## What to work on
Below are lines of data; restate word for word those running from the line containing "def arbRelease (d" to the line containing "def arbPending (d", inclusive, and no others.

[[ Records for processing open ]]

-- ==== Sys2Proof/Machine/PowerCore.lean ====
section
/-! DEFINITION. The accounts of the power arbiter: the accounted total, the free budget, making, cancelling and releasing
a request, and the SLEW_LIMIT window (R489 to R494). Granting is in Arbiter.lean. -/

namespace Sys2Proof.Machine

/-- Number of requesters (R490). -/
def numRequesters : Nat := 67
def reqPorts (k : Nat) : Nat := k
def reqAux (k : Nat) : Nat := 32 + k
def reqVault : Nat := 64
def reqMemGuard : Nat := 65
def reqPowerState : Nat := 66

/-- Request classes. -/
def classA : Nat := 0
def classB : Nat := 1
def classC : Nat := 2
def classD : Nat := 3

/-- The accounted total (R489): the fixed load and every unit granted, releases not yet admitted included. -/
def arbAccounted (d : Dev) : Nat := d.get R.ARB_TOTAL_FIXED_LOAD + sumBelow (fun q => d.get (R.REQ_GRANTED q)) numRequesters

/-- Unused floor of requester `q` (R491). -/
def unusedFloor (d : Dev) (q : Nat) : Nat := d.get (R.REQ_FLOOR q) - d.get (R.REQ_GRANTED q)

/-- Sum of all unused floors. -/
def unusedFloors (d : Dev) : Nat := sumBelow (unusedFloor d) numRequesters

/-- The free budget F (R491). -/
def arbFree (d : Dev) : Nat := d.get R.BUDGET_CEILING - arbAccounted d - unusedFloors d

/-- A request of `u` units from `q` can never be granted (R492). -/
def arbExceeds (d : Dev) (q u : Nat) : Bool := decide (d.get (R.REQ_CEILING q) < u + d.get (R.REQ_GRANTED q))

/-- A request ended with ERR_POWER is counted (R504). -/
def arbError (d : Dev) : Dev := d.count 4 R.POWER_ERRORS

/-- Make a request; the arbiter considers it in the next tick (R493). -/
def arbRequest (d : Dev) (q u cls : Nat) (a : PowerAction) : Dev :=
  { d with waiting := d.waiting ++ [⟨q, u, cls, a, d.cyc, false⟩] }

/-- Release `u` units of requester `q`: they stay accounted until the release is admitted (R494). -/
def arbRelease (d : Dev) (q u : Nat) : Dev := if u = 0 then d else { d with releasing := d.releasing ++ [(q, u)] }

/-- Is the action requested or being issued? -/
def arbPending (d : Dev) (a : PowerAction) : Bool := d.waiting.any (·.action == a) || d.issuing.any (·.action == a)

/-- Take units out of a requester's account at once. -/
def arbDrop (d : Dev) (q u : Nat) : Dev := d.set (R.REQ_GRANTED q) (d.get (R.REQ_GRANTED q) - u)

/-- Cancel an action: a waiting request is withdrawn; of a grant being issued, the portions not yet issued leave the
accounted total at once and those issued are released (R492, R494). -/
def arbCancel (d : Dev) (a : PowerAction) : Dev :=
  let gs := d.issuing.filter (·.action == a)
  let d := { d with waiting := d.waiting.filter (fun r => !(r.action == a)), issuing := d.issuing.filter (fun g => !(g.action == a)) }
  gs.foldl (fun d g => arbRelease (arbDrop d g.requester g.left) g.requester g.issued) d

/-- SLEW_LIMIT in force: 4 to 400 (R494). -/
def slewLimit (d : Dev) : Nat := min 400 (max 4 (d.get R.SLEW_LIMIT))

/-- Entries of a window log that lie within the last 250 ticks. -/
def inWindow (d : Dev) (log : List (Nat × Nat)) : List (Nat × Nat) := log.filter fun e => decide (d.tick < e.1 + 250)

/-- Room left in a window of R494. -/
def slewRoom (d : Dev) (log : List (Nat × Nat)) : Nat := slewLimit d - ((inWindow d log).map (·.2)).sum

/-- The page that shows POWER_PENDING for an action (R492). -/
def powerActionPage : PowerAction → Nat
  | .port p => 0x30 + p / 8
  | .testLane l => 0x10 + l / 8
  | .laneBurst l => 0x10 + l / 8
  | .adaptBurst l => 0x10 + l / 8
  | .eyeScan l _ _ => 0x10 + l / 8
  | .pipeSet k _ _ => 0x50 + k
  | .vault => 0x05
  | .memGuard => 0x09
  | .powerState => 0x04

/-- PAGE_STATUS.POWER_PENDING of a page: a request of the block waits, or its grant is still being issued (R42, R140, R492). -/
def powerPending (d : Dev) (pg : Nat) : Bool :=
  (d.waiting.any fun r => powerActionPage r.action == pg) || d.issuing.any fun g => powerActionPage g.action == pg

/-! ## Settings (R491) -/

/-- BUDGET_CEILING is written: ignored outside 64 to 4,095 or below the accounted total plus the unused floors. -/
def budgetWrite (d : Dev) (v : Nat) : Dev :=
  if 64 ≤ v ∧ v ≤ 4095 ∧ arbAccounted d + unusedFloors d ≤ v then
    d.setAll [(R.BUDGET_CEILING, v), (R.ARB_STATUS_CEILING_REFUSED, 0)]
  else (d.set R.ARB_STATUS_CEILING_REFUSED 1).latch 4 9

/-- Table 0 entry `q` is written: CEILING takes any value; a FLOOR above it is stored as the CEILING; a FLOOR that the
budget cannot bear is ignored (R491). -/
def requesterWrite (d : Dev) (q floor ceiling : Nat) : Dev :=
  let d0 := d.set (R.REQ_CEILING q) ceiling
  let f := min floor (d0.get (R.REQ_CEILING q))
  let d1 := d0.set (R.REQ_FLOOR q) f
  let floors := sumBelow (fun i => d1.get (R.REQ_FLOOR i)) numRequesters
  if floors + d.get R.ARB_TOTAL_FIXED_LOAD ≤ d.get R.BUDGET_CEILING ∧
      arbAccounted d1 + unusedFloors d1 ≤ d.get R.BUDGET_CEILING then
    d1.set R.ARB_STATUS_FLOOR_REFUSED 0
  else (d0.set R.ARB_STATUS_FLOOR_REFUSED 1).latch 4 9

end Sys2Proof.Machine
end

[[ Records for processing closed ]]
[[ Records for processing open ]]

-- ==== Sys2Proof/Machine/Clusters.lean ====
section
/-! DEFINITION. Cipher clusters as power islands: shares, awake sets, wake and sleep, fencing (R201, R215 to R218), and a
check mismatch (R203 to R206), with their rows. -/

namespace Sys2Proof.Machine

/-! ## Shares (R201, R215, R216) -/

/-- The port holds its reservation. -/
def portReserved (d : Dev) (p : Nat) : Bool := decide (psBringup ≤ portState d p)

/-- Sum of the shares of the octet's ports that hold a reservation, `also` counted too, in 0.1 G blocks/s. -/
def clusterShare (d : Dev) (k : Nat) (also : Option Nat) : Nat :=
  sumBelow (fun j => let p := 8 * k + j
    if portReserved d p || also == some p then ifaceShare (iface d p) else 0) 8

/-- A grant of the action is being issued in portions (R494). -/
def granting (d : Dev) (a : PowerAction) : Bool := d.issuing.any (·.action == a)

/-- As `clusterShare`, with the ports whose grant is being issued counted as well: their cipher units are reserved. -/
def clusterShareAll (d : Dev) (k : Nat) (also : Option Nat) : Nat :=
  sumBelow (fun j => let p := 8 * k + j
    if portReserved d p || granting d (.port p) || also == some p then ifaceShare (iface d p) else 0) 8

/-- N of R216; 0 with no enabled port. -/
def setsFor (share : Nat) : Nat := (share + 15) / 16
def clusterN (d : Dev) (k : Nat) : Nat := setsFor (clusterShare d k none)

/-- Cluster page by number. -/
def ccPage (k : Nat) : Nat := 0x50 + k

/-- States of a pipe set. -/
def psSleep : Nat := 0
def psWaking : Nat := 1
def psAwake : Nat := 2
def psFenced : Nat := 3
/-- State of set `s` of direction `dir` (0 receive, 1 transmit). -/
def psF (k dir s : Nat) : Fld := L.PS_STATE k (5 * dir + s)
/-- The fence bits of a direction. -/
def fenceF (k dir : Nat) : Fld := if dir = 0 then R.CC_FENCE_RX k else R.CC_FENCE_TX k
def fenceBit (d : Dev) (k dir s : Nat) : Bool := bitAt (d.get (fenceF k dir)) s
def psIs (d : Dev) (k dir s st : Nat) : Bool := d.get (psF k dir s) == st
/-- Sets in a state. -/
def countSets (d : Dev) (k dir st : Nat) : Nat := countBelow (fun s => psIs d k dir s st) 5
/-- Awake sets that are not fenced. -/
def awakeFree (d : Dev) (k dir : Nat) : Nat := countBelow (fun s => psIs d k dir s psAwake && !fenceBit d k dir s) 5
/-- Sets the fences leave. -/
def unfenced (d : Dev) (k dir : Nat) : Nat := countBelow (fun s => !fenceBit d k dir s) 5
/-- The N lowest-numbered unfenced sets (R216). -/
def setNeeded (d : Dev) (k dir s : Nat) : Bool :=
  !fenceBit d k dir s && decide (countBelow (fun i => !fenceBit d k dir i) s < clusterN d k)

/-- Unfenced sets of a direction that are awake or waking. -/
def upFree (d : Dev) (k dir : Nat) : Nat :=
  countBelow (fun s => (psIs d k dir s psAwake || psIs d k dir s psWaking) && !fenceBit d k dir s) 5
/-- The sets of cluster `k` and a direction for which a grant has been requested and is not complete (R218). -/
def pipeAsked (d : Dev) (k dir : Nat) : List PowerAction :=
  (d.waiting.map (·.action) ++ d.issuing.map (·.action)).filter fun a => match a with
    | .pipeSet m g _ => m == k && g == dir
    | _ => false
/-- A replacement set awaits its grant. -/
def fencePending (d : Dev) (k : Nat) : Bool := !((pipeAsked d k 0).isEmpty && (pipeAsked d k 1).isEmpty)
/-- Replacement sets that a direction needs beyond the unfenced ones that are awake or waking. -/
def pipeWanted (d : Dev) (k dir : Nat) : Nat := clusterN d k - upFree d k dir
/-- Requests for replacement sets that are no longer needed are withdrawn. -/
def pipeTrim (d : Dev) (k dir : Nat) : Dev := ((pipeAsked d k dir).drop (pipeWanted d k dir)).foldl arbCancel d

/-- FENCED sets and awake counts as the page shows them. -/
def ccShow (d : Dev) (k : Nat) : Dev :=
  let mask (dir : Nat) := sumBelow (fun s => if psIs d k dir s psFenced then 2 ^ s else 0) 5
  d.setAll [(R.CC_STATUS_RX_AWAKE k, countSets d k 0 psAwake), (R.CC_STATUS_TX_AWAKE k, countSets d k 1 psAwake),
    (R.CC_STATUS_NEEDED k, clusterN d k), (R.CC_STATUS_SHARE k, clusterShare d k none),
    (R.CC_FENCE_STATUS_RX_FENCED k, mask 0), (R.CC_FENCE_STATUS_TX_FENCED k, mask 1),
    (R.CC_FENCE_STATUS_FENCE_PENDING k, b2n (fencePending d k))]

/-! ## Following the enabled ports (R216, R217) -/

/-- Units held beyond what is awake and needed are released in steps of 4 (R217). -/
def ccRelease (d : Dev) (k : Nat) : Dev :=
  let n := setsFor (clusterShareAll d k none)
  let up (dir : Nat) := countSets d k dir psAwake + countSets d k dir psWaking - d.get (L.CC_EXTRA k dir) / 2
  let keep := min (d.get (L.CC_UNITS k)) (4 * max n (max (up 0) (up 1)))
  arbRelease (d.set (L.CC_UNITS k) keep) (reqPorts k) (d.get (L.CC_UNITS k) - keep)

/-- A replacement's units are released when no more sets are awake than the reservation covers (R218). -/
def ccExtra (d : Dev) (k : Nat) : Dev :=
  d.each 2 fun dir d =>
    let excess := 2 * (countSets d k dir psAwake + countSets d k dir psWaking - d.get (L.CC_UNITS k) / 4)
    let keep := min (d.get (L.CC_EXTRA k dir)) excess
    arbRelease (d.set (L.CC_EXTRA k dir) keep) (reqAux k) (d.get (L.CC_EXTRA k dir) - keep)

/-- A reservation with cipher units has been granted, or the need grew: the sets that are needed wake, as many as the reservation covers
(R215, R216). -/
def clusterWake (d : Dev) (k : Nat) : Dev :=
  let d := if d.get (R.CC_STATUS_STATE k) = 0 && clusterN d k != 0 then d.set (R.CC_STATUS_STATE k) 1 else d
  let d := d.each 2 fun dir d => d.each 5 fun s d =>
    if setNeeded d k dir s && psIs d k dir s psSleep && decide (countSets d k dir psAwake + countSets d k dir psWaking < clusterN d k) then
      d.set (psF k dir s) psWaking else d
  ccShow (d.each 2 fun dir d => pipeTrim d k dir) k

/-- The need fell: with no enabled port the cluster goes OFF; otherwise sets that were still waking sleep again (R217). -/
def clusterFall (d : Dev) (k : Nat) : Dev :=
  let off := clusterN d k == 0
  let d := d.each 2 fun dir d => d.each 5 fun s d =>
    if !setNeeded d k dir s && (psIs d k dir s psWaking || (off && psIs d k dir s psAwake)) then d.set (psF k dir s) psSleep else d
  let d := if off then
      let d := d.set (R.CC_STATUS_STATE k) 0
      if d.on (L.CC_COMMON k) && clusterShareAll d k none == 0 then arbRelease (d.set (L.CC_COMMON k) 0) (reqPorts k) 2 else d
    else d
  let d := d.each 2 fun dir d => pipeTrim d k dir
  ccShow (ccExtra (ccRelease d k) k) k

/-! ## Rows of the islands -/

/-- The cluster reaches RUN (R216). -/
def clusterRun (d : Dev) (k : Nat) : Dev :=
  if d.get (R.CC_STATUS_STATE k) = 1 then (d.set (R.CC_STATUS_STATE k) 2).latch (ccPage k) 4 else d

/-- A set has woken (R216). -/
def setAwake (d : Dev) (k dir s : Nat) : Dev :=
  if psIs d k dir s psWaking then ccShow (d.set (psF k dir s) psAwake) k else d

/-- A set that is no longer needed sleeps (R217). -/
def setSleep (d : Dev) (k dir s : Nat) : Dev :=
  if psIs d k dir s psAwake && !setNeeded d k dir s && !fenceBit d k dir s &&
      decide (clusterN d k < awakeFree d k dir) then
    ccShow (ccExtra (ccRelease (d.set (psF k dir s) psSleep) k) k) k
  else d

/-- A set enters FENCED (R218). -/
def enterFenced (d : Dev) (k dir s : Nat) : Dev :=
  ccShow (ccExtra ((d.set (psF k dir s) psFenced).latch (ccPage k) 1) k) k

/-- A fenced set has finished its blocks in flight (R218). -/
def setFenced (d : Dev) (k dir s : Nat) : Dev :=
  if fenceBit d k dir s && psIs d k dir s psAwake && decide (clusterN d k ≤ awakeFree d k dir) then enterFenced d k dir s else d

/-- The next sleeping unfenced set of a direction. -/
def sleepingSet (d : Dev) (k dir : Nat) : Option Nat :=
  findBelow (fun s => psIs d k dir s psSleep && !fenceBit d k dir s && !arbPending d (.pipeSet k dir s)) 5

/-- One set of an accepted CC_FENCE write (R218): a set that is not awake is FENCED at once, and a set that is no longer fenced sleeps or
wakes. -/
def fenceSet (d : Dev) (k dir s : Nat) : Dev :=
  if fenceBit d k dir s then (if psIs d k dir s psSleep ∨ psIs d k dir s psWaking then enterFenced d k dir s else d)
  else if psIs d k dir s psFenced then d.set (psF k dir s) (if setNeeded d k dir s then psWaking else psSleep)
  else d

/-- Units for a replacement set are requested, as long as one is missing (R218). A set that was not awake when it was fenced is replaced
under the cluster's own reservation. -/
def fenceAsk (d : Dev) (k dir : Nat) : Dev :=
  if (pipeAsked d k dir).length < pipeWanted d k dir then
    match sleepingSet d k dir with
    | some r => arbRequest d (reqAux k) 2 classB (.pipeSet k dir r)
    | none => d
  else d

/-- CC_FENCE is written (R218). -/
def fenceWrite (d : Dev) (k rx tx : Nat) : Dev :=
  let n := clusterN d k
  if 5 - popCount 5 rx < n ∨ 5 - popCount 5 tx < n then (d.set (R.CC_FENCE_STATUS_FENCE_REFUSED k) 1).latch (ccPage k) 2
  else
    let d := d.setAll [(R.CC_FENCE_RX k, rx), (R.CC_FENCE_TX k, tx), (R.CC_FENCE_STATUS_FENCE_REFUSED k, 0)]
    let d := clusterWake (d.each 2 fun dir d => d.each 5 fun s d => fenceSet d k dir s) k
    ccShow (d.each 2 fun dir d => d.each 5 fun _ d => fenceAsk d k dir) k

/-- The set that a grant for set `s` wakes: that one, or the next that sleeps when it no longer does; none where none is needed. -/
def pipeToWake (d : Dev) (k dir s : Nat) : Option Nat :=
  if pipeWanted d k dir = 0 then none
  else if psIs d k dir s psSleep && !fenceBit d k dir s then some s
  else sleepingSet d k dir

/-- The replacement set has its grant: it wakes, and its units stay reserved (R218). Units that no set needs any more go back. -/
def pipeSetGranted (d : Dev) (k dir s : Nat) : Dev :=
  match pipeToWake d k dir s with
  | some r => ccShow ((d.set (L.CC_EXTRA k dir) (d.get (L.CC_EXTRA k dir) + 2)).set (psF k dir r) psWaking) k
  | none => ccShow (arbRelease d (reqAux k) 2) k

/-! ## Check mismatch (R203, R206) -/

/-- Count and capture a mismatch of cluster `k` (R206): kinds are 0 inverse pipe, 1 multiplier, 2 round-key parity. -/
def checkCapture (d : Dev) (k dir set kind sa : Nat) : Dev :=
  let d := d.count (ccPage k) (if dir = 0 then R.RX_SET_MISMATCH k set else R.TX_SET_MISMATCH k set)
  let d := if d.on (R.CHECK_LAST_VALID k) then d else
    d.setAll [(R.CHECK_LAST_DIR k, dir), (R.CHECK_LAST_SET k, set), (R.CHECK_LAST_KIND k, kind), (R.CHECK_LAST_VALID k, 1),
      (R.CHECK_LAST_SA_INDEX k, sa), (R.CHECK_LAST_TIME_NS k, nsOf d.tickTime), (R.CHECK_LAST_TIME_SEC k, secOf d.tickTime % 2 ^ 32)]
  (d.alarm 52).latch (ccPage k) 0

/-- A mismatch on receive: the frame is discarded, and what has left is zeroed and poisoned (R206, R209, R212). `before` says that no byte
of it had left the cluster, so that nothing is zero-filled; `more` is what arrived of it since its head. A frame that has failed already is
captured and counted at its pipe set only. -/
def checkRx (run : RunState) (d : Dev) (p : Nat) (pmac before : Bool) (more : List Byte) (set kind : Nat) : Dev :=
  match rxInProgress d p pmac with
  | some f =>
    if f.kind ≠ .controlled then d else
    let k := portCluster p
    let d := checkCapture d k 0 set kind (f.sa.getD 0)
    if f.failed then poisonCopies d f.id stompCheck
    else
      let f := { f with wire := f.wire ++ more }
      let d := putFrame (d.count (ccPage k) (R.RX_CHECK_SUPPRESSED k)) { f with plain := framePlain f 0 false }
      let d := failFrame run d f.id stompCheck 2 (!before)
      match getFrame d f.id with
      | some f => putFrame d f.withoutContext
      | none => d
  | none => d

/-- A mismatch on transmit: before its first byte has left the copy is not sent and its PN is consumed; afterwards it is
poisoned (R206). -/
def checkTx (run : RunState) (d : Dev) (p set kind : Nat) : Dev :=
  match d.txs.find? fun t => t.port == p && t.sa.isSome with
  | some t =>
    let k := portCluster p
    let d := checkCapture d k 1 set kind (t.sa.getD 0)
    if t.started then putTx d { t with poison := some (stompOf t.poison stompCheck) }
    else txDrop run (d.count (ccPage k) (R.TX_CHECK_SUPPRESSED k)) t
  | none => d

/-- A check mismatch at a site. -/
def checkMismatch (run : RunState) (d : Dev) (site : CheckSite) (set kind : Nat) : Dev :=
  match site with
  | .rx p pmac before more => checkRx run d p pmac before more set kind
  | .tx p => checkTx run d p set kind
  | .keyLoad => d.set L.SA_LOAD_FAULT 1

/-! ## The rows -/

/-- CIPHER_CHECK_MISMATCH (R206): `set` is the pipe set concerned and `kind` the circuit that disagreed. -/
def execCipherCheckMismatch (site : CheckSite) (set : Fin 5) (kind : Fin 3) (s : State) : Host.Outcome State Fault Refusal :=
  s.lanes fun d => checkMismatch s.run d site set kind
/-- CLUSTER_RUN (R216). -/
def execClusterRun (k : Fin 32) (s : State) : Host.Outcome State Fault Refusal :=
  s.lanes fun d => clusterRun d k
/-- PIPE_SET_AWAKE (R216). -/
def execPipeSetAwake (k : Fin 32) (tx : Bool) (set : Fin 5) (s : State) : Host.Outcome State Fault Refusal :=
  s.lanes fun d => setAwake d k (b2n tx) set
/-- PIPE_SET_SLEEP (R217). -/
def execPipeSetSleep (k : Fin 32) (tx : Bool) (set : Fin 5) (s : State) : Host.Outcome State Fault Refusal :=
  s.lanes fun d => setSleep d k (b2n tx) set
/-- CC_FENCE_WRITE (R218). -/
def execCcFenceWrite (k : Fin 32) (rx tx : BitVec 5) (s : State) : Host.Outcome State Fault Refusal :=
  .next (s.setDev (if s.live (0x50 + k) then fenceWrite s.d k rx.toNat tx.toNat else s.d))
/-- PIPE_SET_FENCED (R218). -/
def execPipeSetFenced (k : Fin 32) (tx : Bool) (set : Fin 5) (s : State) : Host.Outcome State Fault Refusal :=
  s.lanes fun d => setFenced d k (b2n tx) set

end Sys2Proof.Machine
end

[[ Records for processing closed ]]
[[ Records for processing open ]]

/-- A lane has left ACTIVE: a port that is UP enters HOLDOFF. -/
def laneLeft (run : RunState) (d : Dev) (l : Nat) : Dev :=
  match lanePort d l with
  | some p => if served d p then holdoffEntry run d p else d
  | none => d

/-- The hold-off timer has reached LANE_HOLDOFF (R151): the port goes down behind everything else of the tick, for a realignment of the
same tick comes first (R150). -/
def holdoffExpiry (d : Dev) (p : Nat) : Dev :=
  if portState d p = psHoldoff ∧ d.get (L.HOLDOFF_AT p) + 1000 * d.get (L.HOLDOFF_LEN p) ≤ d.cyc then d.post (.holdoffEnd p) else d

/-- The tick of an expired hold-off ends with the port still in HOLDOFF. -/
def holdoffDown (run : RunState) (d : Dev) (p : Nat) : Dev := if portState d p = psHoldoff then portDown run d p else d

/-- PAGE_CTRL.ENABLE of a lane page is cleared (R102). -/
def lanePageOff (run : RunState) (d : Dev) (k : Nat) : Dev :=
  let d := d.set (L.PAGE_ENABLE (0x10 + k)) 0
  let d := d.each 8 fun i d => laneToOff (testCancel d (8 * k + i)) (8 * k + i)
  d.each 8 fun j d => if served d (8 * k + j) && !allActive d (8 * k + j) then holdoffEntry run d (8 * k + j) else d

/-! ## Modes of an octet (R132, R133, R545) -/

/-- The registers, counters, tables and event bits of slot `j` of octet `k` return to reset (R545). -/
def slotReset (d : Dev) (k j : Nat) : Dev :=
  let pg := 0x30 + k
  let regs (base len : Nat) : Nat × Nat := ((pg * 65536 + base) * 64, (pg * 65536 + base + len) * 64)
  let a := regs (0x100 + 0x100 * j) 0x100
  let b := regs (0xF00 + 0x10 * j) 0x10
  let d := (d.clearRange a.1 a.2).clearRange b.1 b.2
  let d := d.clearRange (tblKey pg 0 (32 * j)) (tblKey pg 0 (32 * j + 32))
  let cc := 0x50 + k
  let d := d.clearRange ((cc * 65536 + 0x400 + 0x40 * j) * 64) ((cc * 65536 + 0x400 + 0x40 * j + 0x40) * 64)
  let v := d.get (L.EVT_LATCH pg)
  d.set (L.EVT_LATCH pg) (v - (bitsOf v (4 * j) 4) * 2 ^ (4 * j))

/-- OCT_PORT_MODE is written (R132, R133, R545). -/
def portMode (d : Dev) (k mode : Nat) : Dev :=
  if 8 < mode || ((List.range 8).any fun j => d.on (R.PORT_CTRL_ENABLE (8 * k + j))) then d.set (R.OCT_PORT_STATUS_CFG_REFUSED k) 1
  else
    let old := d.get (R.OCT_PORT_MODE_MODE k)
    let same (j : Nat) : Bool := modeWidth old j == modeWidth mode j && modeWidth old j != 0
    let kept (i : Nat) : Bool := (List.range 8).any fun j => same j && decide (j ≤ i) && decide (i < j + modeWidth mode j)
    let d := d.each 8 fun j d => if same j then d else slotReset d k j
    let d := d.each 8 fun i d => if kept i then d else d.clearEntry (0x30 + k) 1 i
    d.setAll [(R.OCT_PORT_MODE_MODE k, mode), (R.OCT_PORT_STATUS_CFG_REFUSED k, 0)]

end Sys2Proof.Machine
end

[[ Records for processing closed ]]

## Output for this task
def arbRelease (d : Dev) (q u : Nat) : Dev := if u = 0 then d else { d with releasing := d.releasing ++ [(q, u)] }

/-- Is the action requested or being issued? -/
def arbPending (d : Dev) (a : PowerAction) : Bool := d.waiting.any (·.action == a) || d.issuing.any (·.action == a)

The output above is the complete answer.